▶ **What to work on**
If a line of the data below holds the string "that", copy it.

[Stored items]
################

/-! ## The statements -/

/-- Settles O31: the check lets the three digits through to `State.storeCells_index_spec`. -/
theorem decimalConversionStores : Obligations.DecimalConversionStores := by
  intro s x h
  refine ⟨⟨s.storeCells ((s.indexAddrs 3).zip (bcdDigits (s.reg x))), ?_, ?_⟩, stands_encode (.ldBVx x)⟩
  · rw [exec, execLdBVx, State.storeError_index_eq_none h, State.guarded_none]
  · obtain ⟨hbyte, houtside, hignore⟩ :=
      s.storeCells_index_spec (n := 3) (bs := bcdDigits (s.reg x)) rfl (by decide) fun hp k hk => (h k hk).2 hp
    refine ⟨fun k digit hdigit hk => ?_, houtside, hignore, frame_of_eq_but_mem (s.storeCells_eq _)⟩
    have hlt : k < 3 := by omega
    exact (congrArg BitVec.toNat (hbyte k hlt hk)).trans (toNat_getElem_bcdDigits _ hlt hdigit)

/-- Settles O32: the check lets the registers through to `State.storeCells_index_spec`. -/
theorem bulkStoreStoresTheRegisters : Obligations.BulkStoreStoresTheRegisters := by
  intro s x h
  have hx := x.isLt
  refine ⟨⟨(s.storeCells ((s.indexAddrs (x.toNat + 1)).zip (s.regsThrough x))).setIndex (s.indexAfterBulk x),
    ?_, ?_⟩, stands_encode (.ldMemVx x)⟩
  · rw [exec, execLdMemVx, State.storeError_index_eq_none fun k hk => h k (Nat.le_of_lt_succ hk),
      State.guarded_none]
  · obtain ⟨hbyte, houtside, hignore⟩ := s.storeCells_index_spec (s.length_regsThrough x) (by omega)
      fun hp k hk => (h k (Nat.le_of_lt_succ hk)).2 hp
    obtain ⟨hbase, hother⟩ := s.indexAfterBulk_spec x
    obtain ⟨hregs, hpc, -, hframe⟩ := frame_of_eq_but_mem (s.storeCells_eq
      ((s.indexAddrs (x.toNat + 1)).zip (s.regsThrough x)))
    refine ⟨fun k hk hfont => ?_, houtside, hignore, hbase, hother, hregs, hpc, hframe⟩
    exact (hbyte k (by omega) hfont).trans (s.getElem_regsThrough x _)

/-- Settles O33: the check lets the bytes through to the registers (`State.reg_bulkLoad`). -/
theorem bulkLoadLoadsTheRegisters : Obligations.BulkLoadLoadsTheRegisters := by
  intro s x h
  refine ⟨⟨(s.setRegsFrom 0 (s.indexBytes (x.toNat + 1))).setIndex (s.indexAfterBulk x), ?_, ?_⟩,
    stands_encode (.ldVxMem x)⟩
  · rw [exec, execLdVxMem, State.loadError_index_eq_none fun k hk => h k (Nat.le_of_lt_succ hk),
      State.guarded_none]
  · obtain ⟨hbase, hother⟩ := s.indexAfterBulk_spec x
    obtain ⟨hpc, -, hframe⟩ := onlyRegs_of_eq (s.setRegsFrom_eq 0 (s.indexBytes (x.toNat + 1)))
    refine ⟨fun r hr => ?_, fun r hr => ?_, hbase, hother, hpc, hframe⟩
    · exact (s.reg_bulkLoad x r).trans (if_pos hr)
    · exact (s.reg_bulkLoad x r).trans (if_neg hr)

/-- Settles O34: each of the four makes the check before it writes, and the check finds that address. -/
theorem firstAddressOutsideMemoryIsRaised : Obligations.FirstAddressOutsideMemoryIsRaised := by
  intro s i x y n len k hi hk hout hlt
  have hload := State.loadError_index_eq_some hk hout hlt
  refine ⟨_, ?_, s.tookError_raise _⟩
  obtain ⟨rfl, rfl⟩ | ⟨rfl, rfl⟩ | ⟨rfl, rfl⟩ | ⟨rfl, rfl⟩ := hi
  · rw [exec, execLdBVx, State.storeError_of_loadError hload, State.guarded_some]
  · rw [exec, execLdMemVx, State.storeError_of_loadError hload, State.guarded_some]
  · rw [exec, execLdVxMem, hload, State.guarded_some]
  · rw [exec, execDrw, hload]
    rfl

/-- Settles O35: both make the check before they write, and the check finds that address. -/
theorem firstFontAddressIsRaised : Obligations.FirstFontAddressIsRaised := by
  intro s i x len k hp hi hin hk hfont hlt
  have hstore := State.storeError_index_eq_some hp hin hk hfont hlt
  refine ⟨_, ?_, s.tookError_raise _⟩
  obtain ⟨rfl, rfl⟩ | ⟨rfl, rfl⟩ := hi
  · rw [exec, execLdBVx, hstore, State.guarded_some]
  · rw [exec, execLdMemVx, hstore, State.guarded_some]

/-- Settles O36: the load reads the bytes that the store left at the same addresses. -/
theorem bulkStoreThenLoadRestores : Obligations.BulkStoreThenLoadRestores := by
  intro s t x v h hstore
  obtain ⟨⟨t', ht', hbyte, -⟩, -⟩ :=
    bulkStoreStoresTheRegisters s x fun k hk => ⟨(h k hk).1, fun _ => (h k hk).2⟩
  cases hstore.symm.trans ht'
  obtain ⟨⟨u, hu, hreg, -⟩, -⟩ :=
    bulkLoadLoadsTheRegisters { t with i := s.i, v := v } x fun k hk => (h k hk).1
  refine ⟨u, hu, fun r hr => (hreg r hr).trans ?_⟩
  refine (hbyte r.toNat hr fun _ => (h r.toNat hr).2).trans ?_
  rw [BitVec.ofNat_toNat, BitVec.setWidth_eq]

/-- A store of V0 and V1 at the word that `pc` stands at, outside the font: that word is now theirs (R64). -/
theorem exec_bulkStore_at_pc {s t : State} (h : exec (.ldMemVx 1) s = .next t) (hindex : s.i = s.pc)
    (hpc : s.pc.toNat ≤ 0x0FFE) (hfont : 0x04F < s.pc.toNat) :
    wordOfBytes (t.byteAt s.pc.toNat) (t.byteAt (s.pc.toNat + 1)) = wordOfBytes (s.reg 0) (s.reg 1) ∧
      t.pc = s.pc ∧ sameRegs s t ∧ t.variant = s.variant ∧ t.config = s.config ∧ t.batchLeft = s.batchLeft := by
  have haddr : ∀ k : Nat, k ≤ 1 → (s.i + BitVec.ofNat 16 k).toNat = s.pc.toNat + k := by
    intro k hk
    rw [hindex, BitVec.toNat_add, BitVec.toNat_ofNat]
    omega
  have hstore : ∀ k : Nat, k ≤ 1 →
      inMemory (s.i + BitVec.ofNat 16 k) ∧ 0x04F < (s.i + BitVec.ofNat 16 k).toNat := by
    intro k hk
    rw [inMemory, haddr k hk]
    omega
  obtain ⟨⟨t', ht', hbyte, -, -, -, -, hregs, hpct, -, -, -, hsetup, htick, -⟩, -⟩ :=
    bulkStoreStoresTheRegisters s 1 fun k hk => ⟨(hstore k hk).1, fun _ => (hstore k hk).2⟩
  cases h.symm.trans ht'
  obtain ⟨-, hvariant, hconfig, -⟩ := hsetup
  obtain ⟨-, -, hleft, -⟩ := htick
  have hstored : ∀ k : Nat, k ≤ 1 → t.byteAt (s.pc.toNat + k) = s.reg (BitVec.ofNat 4 k) :=
    fun k hk => haddr k hk ▸ hbyte k hk fun _ => (hstore k hk).2
  refine ⟨?_, hpct, hregs, hvariant, hconfig, hleft⟩
  rw [hstored 1 le_rfl]
  exact congrArg (wordOfBytes · _) (hstored 0 (by decide))

/-- Settles O37: the two bytes of the next word are the ones that the store of V0 and V1 left there. -/
theorem aStoreIsSeenByTheNextFetch : Obligations.AStoreIsSeenByTheNextFetch := by
  intro s i hbatch hpc hfont hindex hword hdecode
  have hpc2 : s.countCycle.advancePc.pc.toNat = s.pc.toNat + 2 :=
    (BitVec.toNat_add s.pc 2).trans (Nat.mod_eq_of_lt (show s.pc.toNat + 2 < 65536 by omega))
  have hpc4 : s.pc + 2 + 2 = s.pc + 4 := BitVec.add_assoc s.pc 2 2
  have hstands : decode s.variant s.config 0xF155 = .ok (.ldMemVx 1) := stands_encode (.ldMemVx 1) _ _ rfl
  obtain ⟨t, ht, hcycle⟩ := State.cycle_of_decode (s := s) (by omega) (hword ▸ hstands)
  obtain ⟨hnext, hpct, hregs, hvariant, hconfig, hleft⟩ :=
    exec_bulkStore_at_pc ht hindex (by omega) (by omega)
  have hleft1 : t.batchLeft = s.batchLeft - 1 := hleft
  rw [← hpct] at hnext hpc2
  obtain ⟨u, hu, hcycle'⟩ := State.cycle_of_decode (s := tickEnded t) (i := i)
    (show t.pc.toNat ≤ 0x0FFE by omega)
    (show decode t.variant t.config (wordOfBytes (t.byteAt t.pc.toNat) (t.byteAt (t.pc.toNat + 1))) = .ok i by
      rw [hnext, hvariant, hconfig]; exact hdecode)
  have hadvanced : (tickEnded t).countCycle.advancePc =
      { tickEnded t with pc := t.pc + 2, batchLeft := t.batchLeft - 1 } := rfl
  rw [hpct, hleft1, Nat.sub_sub, State.advancePc_pc, State.countCycle_pc, hpc4] at hadvanced
  refine ⟨tickEnded t, ?_, hpct, hregs, u, hadvanced ▸ hu, ?_⟩
  · rw [step_of_inTick (by omega), hcycle]
  · rw [step_of_inTick (s := tickEnded t) (show t.batchLeft ≠ 0 by omega), hcycle']

end Sys2Proof.Machine
end

section
/-! Proofs of the statements about the call with its return, the key wait and the halt sentinel inside a tick
(42_control_flow.md). -/

namespace Sys2Proof.Machine

open Sys2Proof

section

variable {s : State}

################

▶ **Task answer**
/-- Settles O34: each of the four makes the check before it writes, and the check finds that address. -/
/-- Settles O35: both make the check before they write, and the check finds that address. -/
/-- Settles O36: the load reads the bytes that the store left at the same addresses. -/
/-- A store of V0 and V1 at the word that `pc` stands at, outside the font: that word is now theirs (R64). -/
/-- Settles O37: the two bytes of the next word are the ones that the store of V0 and V1 left there. -/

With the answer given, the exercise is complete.